Он понял. И замолчал. Надо осмыслить и заполнить их жизнь. Но чем и каким образом? В постели он беспокойно ворочался с боку на бок и вдруг почувствовал, как Агата повернулась, вот ее руки, ее губы, и вмиг все страхи и тревоги развеялись, словно дым.
Он уже отплывал на волнах легчайшего, светлейшего сна, как вдруг услышал ее шепот:
– Мори, Мори, я забыла вставить колпачок! Как ты думаешь, ничего?
Он вмиг очнулся, вскинулся:
– Боже упаси! Еще этого нам не хватало.
– Какая же я дура! Ну ничего, больше это не повторится, честное слово.
Но Мори уже не покидала тревога. На следующую ночь в решающий момент он вдруг отстранился:
– Ты вставила? Не забыла?
Агата села:
– Как ты разговариваешь? Ничего себе романтик, пылкий любовник!
– Какого дьявола? У меня что, нет права спросить?
Она заплакала. Он зажег свет.
– Погаси! Почему ты вечно наставляешь на меня прожектор?
– Я хоть что-нибудь делаю правильно? Любовник я плохой, свет зажигаю не вовремя. Ладно, пойду на кухню, газетку почитаю.
– Мори, не надо! Ложись. Ну, прости меня, я просто чересчур ранима, я знаю, что так нельзя.
Его мгновенно охватили нежность и жалость. Она сидела на кровати: совсем девочка, с копной кудряшек, в белой ситцевой ночной рубашке с оборками, в глазах – слезы.
– Да я тоже хорош, Агги. Дерганый, перепуганный. Ты ни в чем не виновата. Но ребенка нам сейчас нельзя заводить, никак нельзя.
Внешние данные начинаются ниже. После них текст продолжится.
theorem takeGacc_same {pts : List Part} {st0 : State} (b : Nat) (readable : Bool) (s : State) (hs : Agrees pts st0 s) (mglb : Part.glb ∈ pts) (mevents : Part.events ∈ pts) (mfab : Part.fab ∈ pts) (mroods : Part.roods ∈ pts) (mstreams : Part.streams ∈ pts) (mbinds : Part.binds ∈ pts) (mmem : Part.mem ∈ pts) (mbushels : Part.bushels ∈ pts) : Agrees pts st0 (takeGacc b readable s) := by
  delta takeGacc
  repeat' first
    | (with_reducible assumption)
    | (with_reducible rfl)
    | (with_reducible refine fun _ => ?_)
    | lift_lets
    | (intro x; refine same_cut (w := pts) (s0 := st0) x ?_ ?_; rotate_left; intro _; clear_value x; rotate_left; unfold x)
    | (intro x; refine same_cut_ss (w := pts) (s0 := st0) x ?_ ?_; rotate_left; intro hfun; clear_value x; rotate_left; unfold x)
    | (intro x; refine same_cut_ass (w := pts) (s0 := st0) x ?_ ?_; rotate_left; intro hfun; clear_value x; rotate_left; unfold x)
    | (intro x; refine same_cut_abss (w := pts) (s0 := st0) x ?_ ?_; rotate_left; intro hfun; clear_value x; rotate_left; unfold x)
    | (intro x; refine same_cut_a (w := pts) (s0 := st0) x ?_ ?_; rotate_left; intro hfun; clear_value x; rotate_left; unfold x)
    | (intro x; refine same_cut_ab (w := pts) (s0 := st0) x ?_ ?_; rotate_left; intro hfun; clear_value x; rotate_left; unfold x)
    | (intro x; refine same_cut_abc (w := pts) (s0 := st0) x ?_ ?_; rotate_left; intro hfun; clear_value x; rotate_left; unfold x)
    | (intro x; refine same_cut_o1 (w := pts) (s0 := st0) x ?_ ?_; rotate_left; intro hopt; clear_value x; rotate_left; unfold x)
    | (intro x; refine same_cut_o (w := pts) (s0 := st0) x ?_ ?_; rotate_left; intro hopt; clear_value x; rotate_left; unfold x)
    | (intro x; refine same_cut_fst (w := pts) (s0 := st0) x ?_ ?_; rotate_left; intro _; clear_value x; rotate_left; unfold x)
    | (intro x; refine same_cut_snd (w := pts) (s0 := st0) x ?_ ?_; rotate_left; intro _; clear_value x; rotate_left; unfold x)
    | (intro x; clear_value x)
    | (with_reducible apply modBind_same)
    | (with_reducible apply logUnmapped_same)
    | (with_reducible apply logPoison_same)
    | (with_reducible apply stall_same)
    | (with_reducible apply endGacc_same)
    | (with_reducible apply accumulate_same)
    | (with_reducible apply settleClose_same)
    | (with_reducible apply takeEntry_same)
    | (with_reducible apply spoilGacc_same)
    | (with_reducible refine hopt _ (by assumption))
    | (with_reducible exact hopt _ rfl)
    | (with_reducible apply hfun)
    | (intro _)
    | split
    | (with_reducible apply AnswerSame.next)
    | (with_reducible apply same_getD)
    | (refine same_mk hs ?_; intro p hp; cases p <;> first | exact rfl | exact absurd (by assumption) hp)
    | (refine same_mk (by assumption) ?_; intro p hp; cases p <;> first | exact rfl | exact absurd (by assumption) hp)
    | (dsimp only)
    | (rename_i he; split at he)
    | (rename_i he; injection he with he; subst he)

theorem closeStep_same {pts : List Part} {st0 : State} (b : Nat) (s : State) (hs : Agrees pts st0 s) (mevents : Part.events ∈ pts) (mlinks : Part.links ∈ pts) (mfab : Part.fab ∈ pts) (mclusters : Part.clusters ∈ pts) (mstreams : Part.streams ∈ pts) (mbinds : Part.binds ∈ pts) (mmem : Part.mem ∈ pts) : Agrees pts st0 (closeStep b s) := by
  delta closeStep
  repeat' first
    | (with_reducible assumption)
    | (with_reducible rfl)
    | (with_reducible refine fun _ => ?_)
    | lift_lets
    | (intro x; refine same_cut (w := pts) (s0 := st0) x ?_ ?_; rotate_left; intro _; clear_value x; rotate_left; unfold x)
    | (intro x; refine same_cut_ss (w := pts) (s0 := st0) x ?_ ?_; rotate_left; intro hfun; clear_value x; rotate_left; unfold x)
    | (intro x; refine same_cut_ass (w := pts) (s0 := st0) x ?_ ?_; rotate_left; intro hfun; clear_value x; rotate_left; unfold x)
    | (intro x; refine same_cut_abss (w := pts) (s0 := st0) x ?_ ?_; rotate_left; intro hfun; clear_value x; rotate_left; unfold x)
    | (intro x; refine same_cut_a (w := pts) (s0 := st0) x ?_ ?_; rotate_left; intro hfun; clear_value x; rotate_left; unfold x)
    | (intro x; refine same_cut_ab (w := pts) (s0 := st0) x ?_ ?_; rotate_left; intro hfun; clear_value x; rotate_left; unfold x)
    | (intro x; refine same_cut_abc (w := pts) (s0 := st0) x ?_ ?_; rotate_left; intro hfun; clear_value x; rotate_left; unfold x)
    | (intro x; refine same_cut_o1 (w := pts) (s0 := st0) x ?_ ?_; rotate_left; intro hopt; clear_value x; rotate_left; unfold x)
    | (intro x; refine same_cut_o (w := pts) (s0 := st0) x ?_ ?_; rotate_left; intro hopt; clear_value x; rotate_left; unfold x)
    | (intro x; refine same_cut_fst (w := pts) (s0 := st0) x ?_ ?_; rotate_left; intro _; clear_value x; rotate_left; unfold x)
    | (intro x; refine same_cut_snd (w := pts) (s0 := st0) x ?_ ?_; rotate_left; intro _; clear_value x; rotate_left; unfold x)
    | (intro x; clear_value x)
    | (with_reducible apply forAll_same)
    | (with_reducible apply earlyAgain_same)
    | (with_reducible apply setBind_same)
    | (with_reducible apply settleClose_same)
    | (with_reducible refine hopt _ (by assumption))
    | (with_reducible exact hopt _ rfl)
    | (with_reducible apply hfun)
    | (intro _)
    | split
    | (with_reducible apply AnswerSame.next)
    | (with_reducible apply same_getD)
    | (refine same_mk hs ?_; intro p hp; cases p <;> first | exact rfl | exact absurd (by assumption) hp)
    | (refine same_mk (by assumption) ?_; intro p hp; cases p <;> first | exact rfl | exact absurd (by assumption) hp)
    | (dsimp only)
    | (rename_i he; split at he)
    | (rename_i he; injection he with he; subst he)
Может, не следует тебе все это говорить, женщина ведь должна быть за мужем, как за каменной стеной, но я вправду боюсь…
– Скажи мне, любимый, все скажи!
– Похоже, я останусь без работы. Санторелло слышал, что магазин скоро закроют. Торговля-то не бойкая.
– Может, Эддин отец найдет тебе место в другом магазине?
– Я и просить не буду. Есть люди, проработавшие с ним по десять лет, а то и больше. Не станет же он увольнять их, чтобы взять меня.
Ближе к рассвету Мори проснулся, почувствовав, что он один в постели. На кухне горел свет. Агата сидела, просто сидела у стола в безысходной, горькой печали. На столе стояли бутылка вина и рюмка.
– Агги! Сейчас пять утра! Что ты тут, черт побери, делаешь?
– Я никак не могла заснуть – все ворочалась, крутилась. Ну и встала. Чтобы тебя ненароком не разбудить.
– Я спрашиваю про вино.
– Я тебе уже объясняла. Оно успокаивает, помогает расслабиться. Я подумала: выпью и засну. Ну что ты смотришь, будто я пьяная?
– Агги, пить – дурная привычка. Мне это не нравится. Нельзя рассчитывать, что вино решит все проблемы. Кроме того, это дорого.
– Я потратила пятнадцать долларов, которые ты хотел дать мне на платье. Купила пару бутылок. Ну не сердись, Мори, прошу тебя.
Его уволили через месяц, в пятницу. Получив расчет, он побрел домой. Постарался пройти по лестнице бесшумно, надеясь, что жизнерадостный и по-европейски церемонный Джордж Андреапулис не услышит и не выскочит навстречу с приветствиями. Сил для вежливости у Мори сейчас не было.
Он открыл дверь. Надо выложить ей сразу и покончить с этим, а потом сесть вместе и спокойно рассудить, что предпринять дальше. Дай только Бог, чтобы Андреапулис в ближайшие недели подкинул ей побольше работы. Пускай печатает.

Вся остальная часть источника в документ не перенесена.